- **Description of the task**:
Copy every line below where the string "leAt" is found.

- **Data for processing**:
/-- Ethernet ports take Opral datagrams, answer their ops, and answer ARP and ICMP echo.
While the clocks run, on a port that is up: a datagram waits behind a request in progress, is dropped and counted where 32 wait, and is counted as bad where R384 discards it; a request already answered is answered again from its stored response. With no request in progress: a READ of a number held in a register is answered with its value; a WRITE of such an object that is performed at once stores it and is answered OK; a SEG_READ of the type of the object at a later offset is answered from the value captured, which stays; a first SEG_WRITE that fits the staging region, which nothing keeps from it, starts the assembly and stores its bytes there. Idle assemblies and captures are discarded. ARP and ICMP echo requests for the port's address are answered. The corners of R383 to R385 are read as log entries 100 and 101 say, and the layouts of ARP and ICMP are those of log entry 94; frames come as log entry 93 says. -/
def Obligations.OpralAndEthernet : Prop :=
  (∀ (t : Nat) (p : PortId) (ip udp : Nat) (b : List Byte) (s : State), runs t s = true → quiet s = true → ethUp s p = true → b.length ≤ 1472 →
    Leads (.opralDatagram t p ip udp b) s fun u =>
      (32 ≤ (ethOf s p).buffer.length → rd u (ethE p) 0x0F = satAdd 0xFFFF (rd s (ethE p) 0x0F) 1 ∧ u.plant = s.plant) ∧
      ((ethOf s p).buffer.length < 32 → (ethOf s p).request.isSome = true → (ethOf u p).buffer = (ethOf s p).buffer ++ [(ip, udp, b)]) ∧
      ((ethOf s p).buffer = [] → (ethOf s p).request = none → (bitOf (leAt b 3 1) 1 = true ∨ leAt b 4 2 = nodeId s) →
        (opralBad b = true → rd u 0x1201 0x01 = satAdd 0xFFFF (rd s 0x1201 0x01) 1 ∧ u.answer.sent = []) ∧
        (opralBad b = false → leAt b 3 1 = 0 → ∀ r, (ethOf s p).replies.find? (fun r => r.ip == ip && r.node == leAt b 6 2 && r.seq == leAt b 8 4) = some r →
          u.answer.sent = [(64 + p.val, leBytes 4 ip ++ leBytes 2 udp ++ r.bytes)] ∧ rd u 0x1201 0x02 = satAdd 0xFFFF (rd s 0x1201 0x02) 1))) ∧
  (∀ (t : Nat) (p : PortId) (ip udp node seq idx sub ty : Nat) (o : ObjRef) (s : State), runs t s = true → quiet s = true → ethUp s p = true → (ethOf s p).buffer = [] → (ethOf s p).request = none →
    nodeId s < 2 ^ 16 → node < 2 ^ 16 → seq < 2 ^ 32 → idx < 2 ^ 16 → sub < 2 ^ 8 →
    (∀ r, r ∈ (ethOf s p).replies → ¬ (r.ip = ip ∧ r.node = node ∧ r.seq = seq)) →
    Stored idx sub o → ¬ (idx = ethE p ∧ sub = 0x0E) → (ty = 0 ∨ ty = o.desc.ty.code) →
    Leads (.opralRead t p ip udp node seq idx sub ty) s fun u =>
      u.answer.sent = [(64 + p.val, leBytes 4 ip ++ leBytes 2 udp ++ (opralHeader 1 node (nodeId s) seq 1 ++ opAnswer { code := 1, idx := idx, sub := sub, ty := ty, value := [] } o.desc.ty.code .ok (leBytes o.desc.ty.bytes (rd s idx sub))))]) ∧
  (∀ (t : Nat) (p : PortId) (ip udp node seq idx sub : Nat) (v : ObjVal) (o : ObjRef) (s : State), runs t s = true → quiet s = true → ethUp s p = true → (ethOf s p).buffer = [] → (ethOf s p).request = none →
    nodeId s < 2 ^ 16 → node < 2 ^ 16 → seq < 2 ^ 32 → idx < 2 ^ 16 → sub < 2 ^ 8 →
    (∀ r, r ∈ (ethOf s p).replies → ¬ (r.ip = ip ∧ r.node = node ∧ r.seq = seq)) →
    Plain idx sub o → ¬ (idx = 0x1200 ∧ sub = 1) → v.ty = o.desc.ty.code → canWrite s (.eth p) idx sub v = true →
    Leads (.opralWrite t p ip udp node seq idx sub v) s fun u => rd u idx sub = leNat v.bytes ∧
      u.answer.sent = [(64 + p.val, leBytes 4 ip ++ leBytes 2 udp ++ (opralHeader 1 node (nodeId s) seq 1 ++ opAnswer { code := 2, idx := idx, sub := sub, ty := v.ty, value := v.bytes } v.ty .ok []))]) ∧
  (∀ (t : Nat) (p : PortId) (ip udp node seq idx sub off len : Nat) (o : ObjRef) (c : Capture) (s : State), runs t s = true → quiet s = true → ethUp s p = true → (ethOf s p).buffer = [] → (ethOf s p).request = none →
    nodeId s < 2 ^ 16 → node < 2 ^ 16 → seq < 2 ^ 32 → idx < 2 ^ 16 → sub < 2 ^ 8 →
    (∀ r, r ∈ (ethOf s p).replies → ¬ (r.ip = ip ∧ r.node = node ∧ r.seq = seq)) →
    resolveObj idx sub = .ok o →     off < 2 ^ 32 → len < 2 ^ 16 → off ≠ 0 → off ≤ c.bytes.length →
    s.plant.captures.find? (fun x => x.src == .eth p && x.node == node && x.idx == idx && x.sub == sub) = some c →
    Leads (.opralSegRead t p ip udp node seq idx sub off len) s fun u =>
      u.answer.sent = [(64 + p.val, leBytes 4 ip ++ leBytes 2 udp ++ (opralHeader 1 node (nodeId s) seq 1 ++ opAnswer { code := 3, idx := idx, sub := sub, ty := 0, value := [] } o.desc.ty.code .ok (leBytes 4 off ++ leBytes 4 c.bytes.length ++ (c.bytes.drop off).take (min len 1440))))] ∧
      { c with lastAt := (at_ t s).now } ∈ u.plant.captures) ∧
  (∀ (t : Nat) (p : PortId) (ip udp node seq idx sub ty : Nat) (b : List Byte) (s : State), runs t s = true → quiet s = true → ethUp s p = true → (ethOf s p).buffer = [] → (ethOf s p).request = none →
    nodeId s < 2 ^ 16 → node < 2 ^ 16 → seq < 2 ^ 32 → idx < 2 ^ 16 → sub < 2 ^ 8 →
    (∀ r, r ∈ (ethOf s p).replies → ¬ (r.ip = ip ∧ r.node = node ∧ r.seq = seq)) →
    ty < 2 ^ 8 → b.length ≤ 1024 → s.plant.assembly = none → b.length ≤ stagingSize s → stagingStatus (at_ t s) = none →
    Leads (.opralSegWrite t p ip udp node seq idx sub ty 0 false b) s fun u =>
      u.plant.assembly = some { src := .eth p, node := node, idx := idx, sub := sub, bytes := b, lastAt := (at_ t s).now } ∧ memRead u (stagingBase s) b.length = b) ∧
  (∀ (t : Nat) (s : State), runs t s = true →
    ((∃ a, s.plant.assembly = some a ∧ isEth a.src = true ∧ a.lastAt + segmentLimit s ≤ (at_ t s).now) ∨ ∃ c, c ∈ s.plant.captures ∧ isEth c.src = true ∧ c.lastAt + segmentLimit s ≤ (at_ t s).now) →
    Leads (.segmentTimeout t) s fun u => (∀ a, u.plant.assembly = some a → isEth a.src = true → (at_ t s).now < a.lastAt + segmentLimit s) ∧
      (∀ c, c ∈ u.plant.captures → isEth c.src = true → (at_ t s).now < c.lastAt + segmentLimit s) ∧ rd u 0x1201 0x06 ≥ min 0xFFFF (rd s 0x1201 0x06 + 1)) ∧
  (∀ (t : Nat) (p : PortId) (mac ip : Nat) (s : State), runs t s = true → ethUp s p = true →
    Leads (.arpRequest t p mac ip (rd s (ethE p) 0x04)) s fun u => u.answer.sent = [(64 + p.val, leBytes 4 ip ++ leBytes 2 0 ++
      (beBytes 2 1 ++ beBytes 2 0x0800 ++ [6, 4] ++ beBytes 2 2 ++ (List.range 6).map (Config.macAddress p) ++ beBytes 4 (rd s (ethE p) 0x04) ++ beBytes 6 mac ++ beBytes 4 ip))]) ∧
  (∀ (t : Nat) (p : PortId) (ip : Nat) (rest : List Byte) (s : State), runs t s = true → ethUp s p = true →
    Leads (.icmpEcho t p ip (rd s (ethE p) 0x04) rest) s fun u => u.answer.sent = [(64 + p.val, leBytes 4 ip ++ leBytes 2 0 ++
      ([0, 0] ++ beBytes 2 (inetChecksum ([0, 0, 0, 0] ++ rest)) ++ rest))])

/-- CAN FD ports move between their NMT states, serve SDO and exchange PDOs.
Enabling an OFF port with its domain ON sends boot-up and makes it PRE-OPERATIONAL. While the clocks run: NMT commands that a port hears move it to OPERATIONAL (its transmit PDOs begin), STOPPED or PRE-OPERATIONAL, and a reset drops its transfers and makes it PRE-OPERATIONAL. A heartbeat that is due is sent, once for the periods that have passed, and so is a transmit PDO. Bus state changes are shown, bus-off counted. An expedited SDO download that is performed at once stores the value, and an upload answers it; an idle transfer is aborted with 0x05040000. A receive PDO whose entry is refused is counted with the status and writes nothing of it; one with a single entry that is performed at once stores it. Transmit PDOs run at their period, count SYNCs, and are sent by TpdoTrigger with the value of their entry. A CobId that invalidates the PDO or whose mapping passes is taken. Identifiers, boot-up and the reset commands are those of CiA 301 (log entry 103); a mapping is checked as log entry 102 says. -/
def Obligations.CanPortsServe : Prop :=
  (∀ (src : Source) (p : PortId) (s : State), canSet s src (canK p) 0x01 1 = true → nmtState s p = 0 → domOn s 39 = true →
    Leads (.canPortEnable src p) s fun u => Holds (canK p) 0x01 1 u ∧ nmtState u p = 0x7F ∧
      (rd s (canK p) 0x09 ≠ 2 → u.answer.sent = [(72 + p.val, leBytes 2 (0x700 + canNode s p) ++ [0])])) ∧
  (∀ (t : Nat) (p : PortId) (node : Nat) (s : State), runs t s = true → nmtHeard s p node = true →
    Leads (.nmtStart t p node) s fun u => nmtState u p = 0x05 ∧ (nmtState s p ≠ 5 → ∀ i, i ∈ pdosOf s p 8 → tabFind u.plant.pdoAt i = some (at_ t s).now)) ∧
  (∀ (t : Nat) (p : PortId) (node : Nat) (s : State), runs t s = true → nmtHeard s p node = true → Leads (.nmtStop t p node) s fun u => nmtState u p = 0x04) ∧
  (∀ (t : Nat) (p : PortId) (node : Nat) (s : State), runs t s = true → nmtHeard s p node = true → Leads (.nmtEnterPreOperational t p node) s fun u => nmtState u p = 0x7F) ∧
  (∀ (t : Nat) (p : PortId) (node : Nat) (s : State), runs t s = true → nmtHeard s p node = true →
    Leads (.nmtResetNode t p node) s fun u => nmtState u p = 0x7F ∧ (∀ c, c ∈ u.plant.captures → c.src ≠ .can p) ∧ u.plant.assembly.all (fun a => a.src != .can p) = true) ∧
  (∀ (t : Nat) (p : PortId) (node : Nat) (s : State), runs t s = true → nmtHeard s p node = true →
    Leads (.nmtResetCommunication t p node) s fun u => nmtState u p = 0x7F ∧ (∀ c, c ∈ u.plant.captures → c.src ≠ .can p) ∧ u.plant.assembly.all (fun a => a.src != .can p) = true) ∧
  (∀ (t : Nat) (p : PortId) (s : State), runs t s = true → nmtState s p ≠ 0 → rd s (canK p) 0x06 ≠ 0 → rd s (canK p) 0x09 ≠ 2 →
    (canOf s p).heartbeatAt + rd s (canK p) 0x06 * psMs ≤ (at_ t s).now →
    Leads (.canHeartbeat t p) s fun u => (canOf u p).heartbeatAt = (canOf s p).heartbeatAt + ((at_ t s).now - (canOf s p).heartbeatAt) / (rd s (canK p) 0x06 * psMs) * (rd s (canK p) 0x06 * psMs) ∧
      u.answer.sent = [(72 + p.val, leBytes 2 (0x700 + canNode s p) ++ [BitVec.ofNat 8 (nmtState s p)])]) ∧
  (∀ (t : Nat) (p : PortId) (s : State), runs t s = true → rd s (canK p) 0x01 ≠ 0 → rd s (canK p) 0x09 ≠ 2 →
    Leads (.canBusOff t p) s fun u => rd u (canK p) 0x09 = 2 ∧ rd u (canK p) 0x0A = satAdd 0xFFFF (rd s (canK p) 0x0A) 1) ∧
  (∀ (t : Nat) (p : PortId) (passive : Bool) (s : State), runs t s = true → rd s (canK p) 0x01 ≠ 0 → rd s (canK p) 0x09 ≠ boolNat passive →
    Leads (.canBusStateChange t p passive) s fun u => rd u (canK p) 0x09 = boolNat passive ∧ bitOf (rd u 0x1200 0x03) 1 = true) ∧
  (∀ (t : Nat) (p : PortId) (idx sub : Nat) (b : List Byte) (o : ObjRef) (s : State), calm t s = true → canPut s (.can p) idx sub b = true → Plain idx sub o →
    Leads (.sdoDownload t p idx sub 0 true b) s fun u => u.answer.status = some .ok ∧ rd u idx sub = leNat b) ∧
  (∀ (t : Nat) (p : PortId) (idx sub max : Nat) (o : ObjRef) (s : State), runs t s = true → quiet s = true → s.pair.mirror = [] → sdoServed s p = true → Stored idx sub o →
    Leads (.sdoUpload t p idx sub 0 max) s fun u => u.answer.status = some .ok ∧ u.answer.value = o.desc.ty.bytes ∧ u.answer.bytes = (leBytes o.desc.ty.bytes (rd s idx sub)).take max) ∧
  (∀ (t : Nat) (p : PortId) (a : Assembly) (s : State), runs t s = true → quiet s = true → s.plant.assembly = some a → isCan a.src p = true → a.lastAt + segmentLimit s ≤ (at_ t s).now →
    Leads (.sdoTimeout t p) s fun u => u.plant.assembly = none ∧ u.answer.value = 0x05040000 ∧ rd u (canK p) 0x0B = satAdd 0xFFFF (rd s (canK p) 0x0B) 1) ∧
  (∀ (t : Nat) (i : PdoId) (b : List Byte) (p : PortId) (idx sub bits : Nat) (s : State), runs t s = true → quiet s = true → s.pair.mirror = [] → i.val < 8 →
    rd s (0x1240 + i.val) 0x01 = p → bitOf (rd s (0x1240 + i.val) 0x02) 31 = false → nmtState s p = 5 → rd s (canK p) 0x09 ≠ 2 → pdoEntries s i = [(idx, sub, bits)] →
    Leads (.rpdo t i b) s fun u =>
      (∀ st, writeRefusal (at_ t s) (.can p) idx sub (b.take (bits / 8)) = some st → rd u (canK p) 0x0D = satAdd 0xFFFF (rd s (canK p) 0x0D) 1 ∧ rd u (canK p) 0x0E = st.code) ∧
      (∀ o, canPut s (.can p) idx sub (b.take (bits / 8)) = true → Plain idx sub o → rd u idx sub = leNat (b.take (bits / 8)))) ∧
  (∀ (t : Nat) (i : PdoId) (s : State), runs t s = true → pdoRuns s i 1 = true → rd s (0x1240 + i.val) 0x04 ≠ 0 →
    tabGet 0 s.plant.pdoAt i + rd s (0x1240 + i.val) 0x04 * psMs ≤ (at_ t s).now →
    Leads (.tpdoCyclic t i) s fun u => tabFind u.plant.pdoAt i = some (tabGet 0 s.plant.pdoAt i + ((at_ t s).now - tabGet 0 s.plant.pdoAt i) / (rd s (0x1240 + i.val) 0x04 * psMs) * (rd s (0x1240 + i.val) 0x04 * psMs)) ∧
      ∀ idx sub bits o, pdoEntries s i = [(idx, sub, bits)] → Stored idx sub o → rd s (canK (rd s (0x1240 + i.val) 0x01)) 0x09 ≠ 2 →
        u.answer.sent = [(72 + rd s (0x1240 + i.val) 0x01, leBytes 2 (bitsOf (rd s (0x1240 + i.val) 0x02) 0 11) ++ leBytes o.desc.ty.bytes (rd s idx sub))]) ∧
  (∀ (t : Nat) (p : PortId) (s : State), runs t s = true → nmtState s p = 5 → rd s (canK p) 0x09 ≠ 2 →
    Leads (.canSync t p) s fun u => ∀ i, i ∈ pdosOf s p 8 → pdoRuns s i 2 = true →
      tabGet 0 u.plant.pdoSync i = if tabGet 0 s.plant.pdoSync i + 1 = rd s (0x1240 + i) 0x04 then 0 else tabGet 0 s.plant.pdoSync i + 1) ∧
  (∀ (src : Source) (i : PdoId) (s : State), canSet s src (0x1240 + i.val) 0x05 1 = true → 8 ≤ i.val → rd s (0x1240 + i.val) 0x03 = 3 →
    Leads (.tpdoTrigger src i) s fun u => u.answer.status = some .ok ∧
      ∀ idx sub bits o, pdoRuns s i 3 = true → pdoEntries s i = [(idx, sub, bits)] → Stored idx sub o → rd s (canK (rd s (0x1240 + i.val) 0x01)) 0x09 ≠ 2 →
        u.answer.sent = [(72 + rd s (0x1240 + i.val) 0x01, leBytes 2 (bitsOf (rd s (0x1240 + i.val) 0x02) 0 11) ++ leBytes o.desc.ty.bytes (rd s idx sub))]) ∧
  (∀ (src : Source) (i : PdoId) (v : Nat) (s : State), canSet s src (0x1240 + i.val) 0x02 v = true →
    (bitOf v 31 = true ∨ ((pdoEntries s i).findSome? (entryCheck s (.can (Fin.ofNat 2 (rd s (0x1240 + i.val) 0x01))) (decide (i.val < 8))) = none ∧
      (pdoEntries s i).foldl (fun a e => a + e.2.2) 0 ≤ 512)) →
    Leads (.cobidWrite src i v) s fun u => Holds (0x1240 + i.val) 0x02 (v % 2 ^ 32) u)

- **Task answer**:
      ((ethOf s p).buffer = [] → (ethOf s p).request = none → (bitOf (leAt b 3 1) 1 = true ∨ leAt b 4 2 = nodeId s) →
        (opralBad b = false → leAt b 3 1 = 0 → ∀ r, (ethOf s p).replies.find? (fun r => r.ip == ip && r.node == leAt b 6 2 && r.seq == leAt b 8 4) = some r →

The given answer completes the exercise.